Stored records
------------------------

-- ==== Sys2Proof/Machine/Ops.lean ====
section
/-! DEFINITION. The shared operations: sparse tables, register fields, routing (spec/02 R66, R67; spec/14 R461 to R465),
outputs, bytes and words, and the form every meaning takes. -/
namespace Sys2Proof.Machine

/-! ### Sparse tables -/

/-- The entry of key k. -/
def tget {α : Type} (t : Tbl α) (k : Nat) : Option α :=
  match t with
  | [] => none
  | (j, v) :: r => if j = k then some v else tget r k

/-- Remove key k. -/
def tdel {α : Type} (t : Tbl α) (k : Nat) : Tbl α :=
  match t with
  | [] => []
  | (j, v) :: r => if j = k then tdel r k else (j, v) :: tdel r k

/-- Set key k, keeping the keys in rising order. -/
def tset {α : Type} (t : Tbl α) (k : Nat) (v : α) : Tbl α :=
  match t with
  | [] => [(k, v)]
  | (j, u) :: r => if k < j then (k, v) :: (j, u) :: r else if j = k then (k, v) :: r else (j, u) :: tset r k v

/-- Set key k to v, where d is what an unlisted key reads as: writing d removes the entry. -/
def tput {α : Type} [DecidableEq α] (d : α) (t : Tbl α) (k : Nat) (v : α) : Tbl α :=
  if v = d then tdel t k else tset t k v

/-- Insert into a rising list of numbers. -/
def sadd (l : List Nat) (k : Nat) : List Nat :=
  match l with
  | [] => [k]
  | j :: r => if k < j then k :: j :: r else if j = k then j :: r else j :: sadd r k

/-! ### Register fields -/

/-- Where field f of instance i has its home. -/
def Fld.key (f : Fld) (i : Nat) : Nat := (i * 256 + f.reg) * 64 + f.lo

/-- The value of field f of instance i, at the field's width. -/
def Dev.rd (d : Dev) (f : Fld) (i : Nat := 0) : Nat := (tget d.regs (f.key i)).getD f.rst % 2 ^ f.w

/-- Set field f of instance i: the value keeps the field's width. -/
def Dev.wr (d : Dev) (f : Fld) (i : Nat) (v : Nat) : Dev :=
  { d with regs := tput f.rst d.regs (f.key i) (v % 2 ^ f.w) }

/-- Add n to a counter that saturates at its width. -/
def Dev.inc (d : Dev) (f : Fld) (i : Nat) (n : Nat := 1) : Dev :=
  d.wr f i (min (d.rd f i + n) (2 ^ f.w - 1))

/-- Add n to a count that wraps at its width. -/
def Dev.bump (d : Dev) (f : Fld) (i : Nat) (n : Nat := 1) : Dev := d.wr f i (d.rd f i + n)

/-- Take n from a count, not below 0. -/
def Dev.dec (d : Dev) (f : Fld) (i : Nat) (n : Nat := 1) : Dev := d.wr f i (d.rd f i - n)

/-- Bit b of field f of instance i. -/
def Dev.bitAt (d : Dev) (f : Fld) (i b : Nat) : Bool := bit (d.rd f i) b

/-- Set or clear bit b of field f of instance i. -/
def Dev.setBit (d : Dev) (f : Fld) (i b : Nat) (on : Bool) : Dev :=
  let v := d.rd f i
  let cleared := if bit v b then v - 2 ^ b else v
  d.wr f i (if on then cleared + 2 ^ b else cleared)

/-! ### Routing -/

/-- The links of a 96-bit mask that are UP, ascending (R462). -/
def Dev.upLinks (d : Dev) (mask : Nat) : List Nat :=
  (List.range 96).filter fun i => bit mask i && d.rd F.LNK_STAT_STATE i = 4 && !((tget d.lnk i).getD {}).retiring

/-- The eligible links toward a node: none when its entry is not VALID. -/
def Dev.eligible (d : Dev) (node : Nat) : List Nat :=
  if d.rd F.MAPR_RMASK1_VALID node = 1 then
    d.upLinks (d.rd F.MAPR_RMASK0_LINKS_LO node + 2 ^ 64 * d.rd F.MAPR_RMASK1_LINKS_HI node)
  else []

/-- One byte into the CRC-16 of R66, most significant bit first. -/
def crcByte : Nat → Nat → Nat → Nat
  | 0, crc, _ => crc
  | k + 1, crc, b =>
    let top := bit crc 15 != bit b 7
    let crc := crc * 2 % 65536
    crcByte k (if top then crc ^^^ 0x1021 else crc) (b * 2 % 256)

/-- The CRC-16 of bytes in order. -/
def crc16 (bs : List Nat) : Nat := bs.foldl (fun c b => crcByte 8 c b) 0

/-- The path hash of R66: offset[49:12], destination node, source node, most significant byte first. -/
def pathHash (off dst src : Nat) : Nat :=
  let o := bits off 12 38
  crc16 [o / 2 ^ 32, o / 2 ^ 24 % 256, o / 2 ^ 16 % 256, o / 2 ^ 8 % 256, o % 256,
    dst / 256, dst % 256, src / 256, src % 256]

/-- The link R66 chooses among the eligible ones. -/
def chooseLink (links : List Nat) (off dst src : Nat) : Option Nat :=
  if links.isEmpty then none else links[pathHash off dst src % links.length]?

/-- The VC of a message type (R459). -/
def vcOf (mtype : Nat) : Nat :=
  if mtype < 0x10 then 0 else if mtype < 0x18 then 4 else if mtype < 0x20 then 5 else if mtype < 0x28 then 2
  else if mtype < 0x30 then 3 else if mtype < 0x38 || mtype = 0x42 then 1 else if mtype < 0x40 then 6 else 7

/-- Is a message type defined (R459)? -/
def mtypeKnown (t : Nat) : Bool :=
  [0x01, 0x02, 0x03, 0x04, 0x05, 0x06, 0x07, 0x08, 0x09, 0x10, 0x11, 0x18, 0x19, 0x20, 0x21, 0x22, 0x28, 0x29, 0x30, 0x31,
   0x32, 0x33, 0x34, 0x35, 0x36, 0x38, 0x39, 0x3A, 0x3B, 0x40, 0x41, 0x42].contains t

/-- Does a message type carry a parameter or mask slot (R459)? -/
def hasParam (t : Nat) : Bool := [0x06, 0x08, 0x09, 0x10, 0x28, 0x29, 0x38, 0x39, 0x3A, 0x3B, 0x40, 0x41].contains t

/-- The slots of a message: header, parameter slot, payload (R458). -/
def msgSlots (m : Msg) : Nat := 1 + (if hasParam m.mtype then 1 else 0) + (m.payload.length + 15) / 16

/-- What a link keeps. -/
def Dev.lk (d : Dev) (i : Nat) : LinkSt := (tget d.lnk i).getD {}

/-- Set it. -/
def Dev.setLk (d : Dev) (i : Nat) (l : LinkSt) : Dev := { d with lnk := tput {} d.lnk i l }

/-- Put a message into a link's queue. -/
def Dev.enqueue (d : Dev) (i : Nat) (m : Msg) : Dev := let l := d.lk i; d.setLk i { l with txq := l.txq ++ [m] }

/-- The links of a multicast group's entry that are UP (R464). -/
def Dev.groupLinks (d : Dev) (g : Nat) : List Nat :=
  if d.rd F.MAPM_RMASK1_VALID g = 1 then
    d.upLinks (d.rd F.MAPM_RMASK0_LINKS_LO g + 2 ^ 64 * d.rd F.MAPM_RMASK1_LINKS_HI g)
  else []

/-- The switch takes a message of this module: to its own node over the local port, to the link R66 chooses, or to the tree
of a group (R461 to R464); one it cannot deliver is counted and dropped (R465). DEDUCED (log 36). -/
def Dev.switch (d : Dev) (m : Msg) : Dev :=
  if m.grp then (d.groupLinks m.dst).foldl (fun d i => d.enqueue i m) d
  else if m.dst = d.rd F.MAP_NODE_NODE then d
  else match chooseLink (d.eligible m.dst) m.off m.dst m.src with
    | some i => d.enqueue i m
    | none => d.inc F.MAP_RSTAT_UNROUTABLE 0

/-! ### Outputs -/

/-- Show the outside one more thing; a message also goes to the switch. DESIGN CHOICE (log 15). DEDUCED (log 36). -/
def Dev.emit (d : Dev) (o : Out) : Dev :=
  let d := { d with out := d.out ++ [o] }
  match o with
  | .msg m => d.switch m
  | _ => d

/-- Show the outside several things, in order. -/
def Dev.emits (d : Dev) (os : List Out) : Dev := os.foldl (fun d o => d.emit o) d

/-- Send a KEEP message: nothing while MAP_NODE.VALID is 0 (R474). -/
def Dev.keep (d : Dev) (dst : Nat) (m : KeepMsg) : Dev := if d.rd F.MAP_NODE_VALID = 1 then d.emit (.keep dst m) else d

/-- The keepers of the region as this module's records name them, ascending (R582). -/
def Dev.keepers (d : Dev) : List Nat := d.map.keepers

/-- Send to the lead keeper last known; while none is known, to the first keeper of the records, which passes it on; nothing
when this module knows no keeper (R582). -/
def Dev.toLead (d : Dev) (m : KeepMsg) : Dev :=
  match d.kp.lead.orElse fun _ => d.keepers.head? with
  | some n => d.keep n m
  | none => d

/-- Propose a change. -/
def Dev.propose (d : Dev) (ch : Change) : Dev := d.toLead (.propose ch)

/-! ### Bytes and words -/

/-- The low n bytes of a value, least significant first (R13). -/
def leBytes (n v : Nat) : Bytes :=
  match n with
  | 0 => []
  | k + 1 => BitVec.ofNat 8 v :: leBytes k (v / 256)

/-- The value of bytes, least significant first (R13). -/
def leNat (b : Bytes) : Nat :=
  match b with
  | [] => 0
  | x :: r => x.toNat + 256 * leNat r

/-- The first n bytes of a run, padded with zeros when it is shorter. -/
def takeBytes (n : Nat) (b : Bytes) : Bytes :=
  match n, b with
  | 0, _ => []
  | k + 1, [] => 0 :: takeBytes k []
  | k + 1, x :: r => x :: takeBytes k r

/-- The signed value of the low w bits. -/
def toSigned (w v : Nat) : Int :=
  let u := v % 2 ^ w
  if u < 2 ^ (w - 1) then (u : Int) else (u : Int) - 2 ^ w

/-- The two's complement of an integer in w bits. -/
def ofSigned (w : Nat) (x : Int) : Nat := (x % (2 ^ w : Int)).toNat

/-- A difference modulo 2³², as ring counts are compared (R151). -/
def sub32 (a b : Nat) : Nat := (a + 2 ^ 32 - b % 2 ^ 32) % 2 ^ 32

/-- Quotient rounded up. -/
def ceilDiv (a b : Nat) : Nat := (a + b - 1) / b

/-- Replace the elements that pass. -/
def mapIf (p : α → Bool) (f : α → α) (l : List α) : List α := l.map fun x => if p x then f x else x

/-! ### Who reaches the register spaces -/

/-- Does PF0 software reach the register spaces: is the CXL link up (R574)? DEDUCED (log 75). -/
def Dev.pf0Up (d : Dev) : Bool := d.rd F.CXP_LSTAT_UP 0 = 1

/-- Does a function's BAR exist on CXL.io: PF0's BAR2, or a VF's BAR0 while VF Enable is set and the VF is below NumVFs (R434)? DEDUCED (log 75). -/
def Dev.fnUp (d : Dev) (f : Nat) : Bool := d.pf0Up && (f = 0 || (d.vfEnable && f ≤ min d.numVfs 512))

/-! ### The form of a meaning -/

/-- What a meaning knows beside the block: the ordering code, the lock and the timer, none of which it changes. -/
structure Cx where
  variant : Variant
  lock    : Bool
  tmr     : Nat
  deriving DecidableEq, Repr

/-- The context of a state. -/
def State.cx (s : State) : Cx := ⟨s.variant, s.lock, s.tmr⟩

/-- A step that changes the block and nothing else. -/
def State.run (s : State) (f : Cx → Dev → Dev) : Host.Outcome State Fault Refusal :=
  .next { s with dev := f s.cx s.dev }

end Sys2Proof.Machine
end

------------------------

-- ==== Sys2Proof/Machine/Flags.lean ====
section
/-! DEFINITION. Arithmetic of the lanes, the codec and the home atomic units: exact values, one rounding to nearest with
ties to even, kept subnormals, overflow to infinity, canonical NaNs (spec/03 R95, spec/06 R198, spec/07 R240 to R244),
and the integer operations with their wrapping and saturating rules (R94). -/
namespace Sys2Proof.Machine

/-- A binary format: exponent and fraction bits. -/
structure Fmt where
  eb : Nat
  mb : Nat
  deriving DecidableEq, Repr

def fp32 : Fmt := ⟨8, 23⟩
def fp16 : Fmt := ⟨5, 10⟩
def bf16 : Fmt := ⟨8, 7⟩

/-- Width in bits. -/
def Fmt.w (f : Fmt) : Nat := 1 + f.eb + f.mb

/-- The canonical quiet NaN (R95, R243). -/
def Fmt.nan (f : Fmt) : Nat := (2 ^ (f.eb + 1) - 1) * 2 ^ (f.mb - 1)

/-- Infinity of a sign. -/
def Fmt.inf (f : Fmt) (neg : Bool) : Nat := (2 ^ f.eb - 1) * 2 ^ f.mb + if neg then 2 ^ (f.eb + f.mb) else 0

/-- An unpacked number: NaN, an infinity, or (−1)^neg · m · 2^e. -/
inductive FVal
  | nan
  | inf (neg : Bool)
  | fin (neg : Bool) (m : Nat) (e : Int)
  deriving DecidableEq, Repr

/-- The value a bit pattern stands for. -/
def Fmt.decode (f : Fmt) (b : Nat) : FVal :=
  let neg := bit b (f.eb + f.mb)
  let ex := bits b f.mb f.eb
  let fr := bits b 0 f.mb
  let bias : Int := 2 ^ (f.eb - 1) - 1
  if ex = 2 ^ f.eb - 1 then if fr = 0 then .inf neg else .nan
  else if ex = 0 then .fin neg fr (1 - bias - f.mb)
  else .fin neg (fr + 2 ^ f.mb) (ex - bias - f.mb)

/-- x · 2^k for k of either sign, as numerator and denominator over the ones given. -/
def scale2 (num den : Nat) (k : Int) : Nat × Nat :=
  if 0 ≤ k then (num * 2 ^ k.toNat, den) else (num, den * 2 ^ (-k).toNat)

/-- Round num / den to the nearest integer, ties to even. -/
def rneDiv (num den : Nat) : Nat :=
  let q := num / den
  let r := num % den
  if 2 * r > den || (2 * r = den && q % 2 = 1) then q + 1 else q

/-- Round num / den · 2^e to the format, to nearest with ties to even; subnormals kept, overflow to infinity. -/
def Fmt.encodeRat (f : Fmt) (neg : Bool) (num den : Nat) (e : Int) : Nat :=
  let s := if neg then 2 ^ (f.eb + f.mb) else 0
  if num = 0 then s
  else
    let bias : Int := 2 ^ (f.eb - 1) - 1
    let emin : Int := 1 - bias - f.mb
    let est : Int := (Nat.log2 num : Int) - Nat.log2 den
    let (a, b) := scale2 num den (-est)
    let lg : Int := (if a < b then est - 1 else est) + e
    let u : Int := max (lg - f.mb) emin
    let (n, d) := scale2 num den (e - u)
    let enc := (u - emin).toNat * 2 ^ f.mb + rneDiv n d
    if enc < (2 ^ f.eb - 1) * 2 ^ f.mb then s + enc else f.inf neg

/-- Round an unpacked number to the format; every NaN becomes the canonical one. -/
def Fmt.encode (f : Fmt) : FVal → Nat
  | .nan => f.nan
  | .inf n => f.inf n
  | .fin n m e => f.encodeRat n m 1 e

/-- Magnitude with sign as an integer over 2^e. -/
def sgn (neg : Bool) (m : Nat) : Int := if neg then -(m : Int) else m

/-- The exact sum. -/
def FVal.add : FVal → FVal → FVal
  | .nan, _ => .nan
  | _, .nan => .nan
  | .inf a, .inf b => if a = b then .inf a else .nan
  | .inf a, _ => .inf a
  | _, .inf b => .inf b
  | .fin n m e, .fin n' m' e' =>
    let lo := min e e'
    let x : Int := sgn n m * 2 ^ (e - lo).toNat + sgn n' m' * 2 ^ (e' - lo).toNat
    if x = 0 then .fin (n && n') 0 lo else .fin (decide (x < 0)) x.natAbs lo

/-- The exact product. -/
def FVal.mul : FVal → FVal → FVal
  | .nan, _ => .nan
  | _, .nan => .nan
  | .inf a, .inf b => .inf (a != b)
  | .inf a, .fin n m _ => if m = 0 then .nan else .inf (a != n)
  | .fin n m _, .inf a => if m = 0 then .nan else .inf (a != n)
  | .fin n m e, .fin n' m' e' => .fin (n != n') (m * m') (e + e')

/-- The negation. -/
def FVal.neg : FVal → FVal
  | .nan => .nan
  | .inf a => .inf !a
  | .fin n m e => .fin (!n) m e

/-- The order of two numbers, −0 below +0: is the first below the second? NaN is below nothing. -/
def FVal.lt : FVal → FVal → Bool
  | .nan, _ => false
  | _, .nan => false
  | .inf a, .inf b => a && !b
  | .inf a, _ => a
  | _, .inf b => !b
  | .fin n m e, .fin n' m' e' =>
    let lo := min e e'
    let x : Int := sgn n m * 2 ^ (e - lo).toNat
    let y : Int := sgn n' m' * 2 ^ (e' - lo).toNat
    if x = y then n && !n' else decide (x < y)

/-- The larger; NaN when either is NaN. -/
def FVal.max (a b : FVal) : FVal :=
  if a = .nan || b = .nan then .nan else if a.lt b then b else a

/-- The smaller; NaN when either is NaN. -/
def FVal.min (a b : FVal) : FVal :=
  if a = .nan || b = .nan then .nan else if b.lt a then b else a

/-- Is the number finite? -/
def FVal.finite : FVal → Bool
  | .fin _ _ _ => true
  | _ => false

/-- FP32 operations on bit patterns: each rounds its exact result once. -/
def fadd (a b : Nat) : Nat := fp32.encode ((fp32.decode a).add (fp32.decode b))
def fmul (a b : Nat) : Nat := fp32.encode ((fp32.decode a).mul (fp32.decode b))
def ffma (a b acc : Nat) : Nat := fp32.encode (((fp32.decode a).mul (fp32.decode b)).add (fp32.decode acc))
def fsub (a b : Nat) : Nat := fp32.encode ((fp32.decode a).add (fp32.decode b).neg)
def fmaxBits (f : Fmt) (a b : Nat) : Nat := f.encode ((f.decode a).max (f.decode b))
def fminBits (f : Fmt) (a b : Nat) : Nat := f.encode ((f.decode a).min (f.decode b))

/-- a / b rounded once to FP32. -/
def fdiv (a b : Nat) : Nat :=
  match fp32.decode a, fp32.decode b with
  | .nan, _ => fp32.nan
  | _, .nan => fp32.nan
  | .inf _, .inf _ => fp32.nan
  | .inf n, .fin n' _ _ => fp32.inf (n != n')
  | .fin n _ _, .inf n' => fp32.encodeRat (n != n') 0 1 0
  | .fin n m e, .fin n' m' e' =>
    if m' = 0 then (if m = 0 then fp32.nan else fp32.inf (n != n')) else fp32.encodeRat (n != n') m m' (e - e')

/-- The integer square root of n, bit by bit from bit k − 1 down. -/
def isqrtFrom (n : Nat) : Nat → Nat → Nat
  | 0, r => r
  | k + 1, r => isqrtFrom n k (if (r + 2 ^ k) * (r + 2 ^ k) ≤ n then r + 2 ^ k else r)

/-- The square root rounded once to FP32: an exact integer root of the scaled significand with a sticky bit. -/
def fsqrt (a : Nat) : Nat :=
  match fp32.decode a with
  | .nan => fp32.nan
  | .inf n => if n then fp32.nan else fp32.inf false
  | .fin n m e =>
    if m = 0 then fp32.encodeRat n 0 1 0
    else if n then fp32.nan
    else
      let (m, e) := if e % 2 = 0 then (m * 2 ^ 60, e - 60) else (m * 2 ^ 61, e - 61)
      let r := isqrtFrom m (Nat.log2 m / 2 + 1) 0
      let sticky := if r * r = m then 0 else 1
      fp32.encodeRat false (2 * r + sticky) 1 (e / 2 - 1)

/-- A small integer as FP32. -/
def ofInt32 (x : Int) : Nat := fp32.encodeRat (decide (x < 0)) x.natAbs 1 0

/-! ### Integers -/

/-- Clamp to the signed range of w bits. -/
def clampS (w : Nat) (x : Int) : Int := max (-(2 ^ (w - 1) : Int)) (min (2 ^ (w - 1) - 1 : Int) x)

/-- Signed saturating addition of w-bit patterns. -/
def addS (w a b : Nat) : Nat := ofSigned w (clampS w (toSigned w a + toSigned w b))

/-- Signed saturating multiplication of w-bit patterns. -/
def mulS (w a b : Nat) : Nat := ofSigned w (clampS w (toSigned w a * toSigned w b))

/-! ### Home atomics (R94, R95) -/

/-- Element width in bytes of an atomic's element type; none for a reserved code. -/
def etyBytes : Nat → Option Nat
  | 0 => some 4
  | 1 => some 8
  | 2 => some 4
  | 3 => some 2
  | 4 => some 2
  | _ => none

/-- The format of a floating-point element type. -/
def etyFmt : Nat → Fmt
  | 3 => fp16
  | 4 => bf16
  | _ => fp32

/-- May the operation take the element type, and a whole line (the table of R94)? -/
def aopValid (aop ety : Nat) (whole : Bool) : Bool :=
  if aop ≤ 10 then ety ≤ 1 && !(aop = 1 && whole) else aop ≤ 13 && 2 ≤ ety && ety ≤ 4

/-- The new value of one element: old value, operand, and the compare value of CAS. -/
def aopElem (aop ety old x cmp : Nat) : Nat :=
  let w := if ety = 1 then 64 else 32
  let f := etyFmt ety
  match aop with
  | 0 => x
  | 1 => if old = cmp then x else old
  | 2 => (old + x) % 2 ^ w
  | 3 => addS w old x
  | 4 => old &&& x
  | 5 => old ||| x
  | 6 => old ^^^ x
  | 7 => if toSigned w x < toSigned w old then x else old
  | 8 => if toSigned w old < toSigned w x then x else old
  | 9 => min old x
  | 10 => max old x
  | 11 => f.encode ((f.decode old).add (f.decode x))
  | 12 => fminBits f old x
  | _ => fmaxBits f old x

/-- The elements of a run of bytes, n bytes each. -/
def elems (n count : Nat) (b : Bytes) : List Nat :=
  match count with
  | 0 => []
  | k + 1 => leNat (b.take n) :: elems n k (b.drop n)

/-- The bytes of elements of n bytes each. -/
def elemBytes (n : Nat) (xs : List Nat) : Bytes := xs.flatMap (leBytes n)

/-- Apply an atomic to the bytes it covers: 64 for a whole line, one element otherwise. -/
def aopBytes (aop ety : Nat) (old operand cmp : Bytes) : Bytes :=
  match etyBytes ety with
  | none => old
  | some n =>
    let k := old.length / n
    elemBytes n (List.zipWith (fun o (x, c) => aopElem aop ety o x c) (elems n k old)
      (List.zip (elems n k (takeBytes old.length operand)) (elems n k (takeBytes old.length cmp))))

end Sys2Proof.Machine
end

------------------------

#### Exercise aim:
Both end lines included, restate word for word the lines above from the line with "of numbers. -/" to the line with "def Dev.wr (d", and nothing else.

#### Response below:
/-- Insert into a rising list of numbers. -/
def sadd (l : List Nat) (k : Nat) : List Nat :=
  match l with
  | [] => [k]
  | j :: r => if k < j then k :: j :: r else if j = k then j :: r else j :: sadd r k

/-! ### Register fields -/

/-- Where field f of instance i has its home. -/
def Fld.key (f : Fld) (i : Nat) : Nat := (i * 256 + f.reg) * 64 + f.lo

/-- The value of field f of instance i, at the field's width. -/
def Dev.rd (d : Dev) (f : Fld) (i : Nat := 0) : Nat := (tget d.regs (f.key i)).getD f.rst % 2 ^ f.w

/-- Set field f of instance i: the value keeps the field's width. -/
def Dev.wr (d : Dev) (f : Fld) (i : Nat) (v : Nat) : Dev :=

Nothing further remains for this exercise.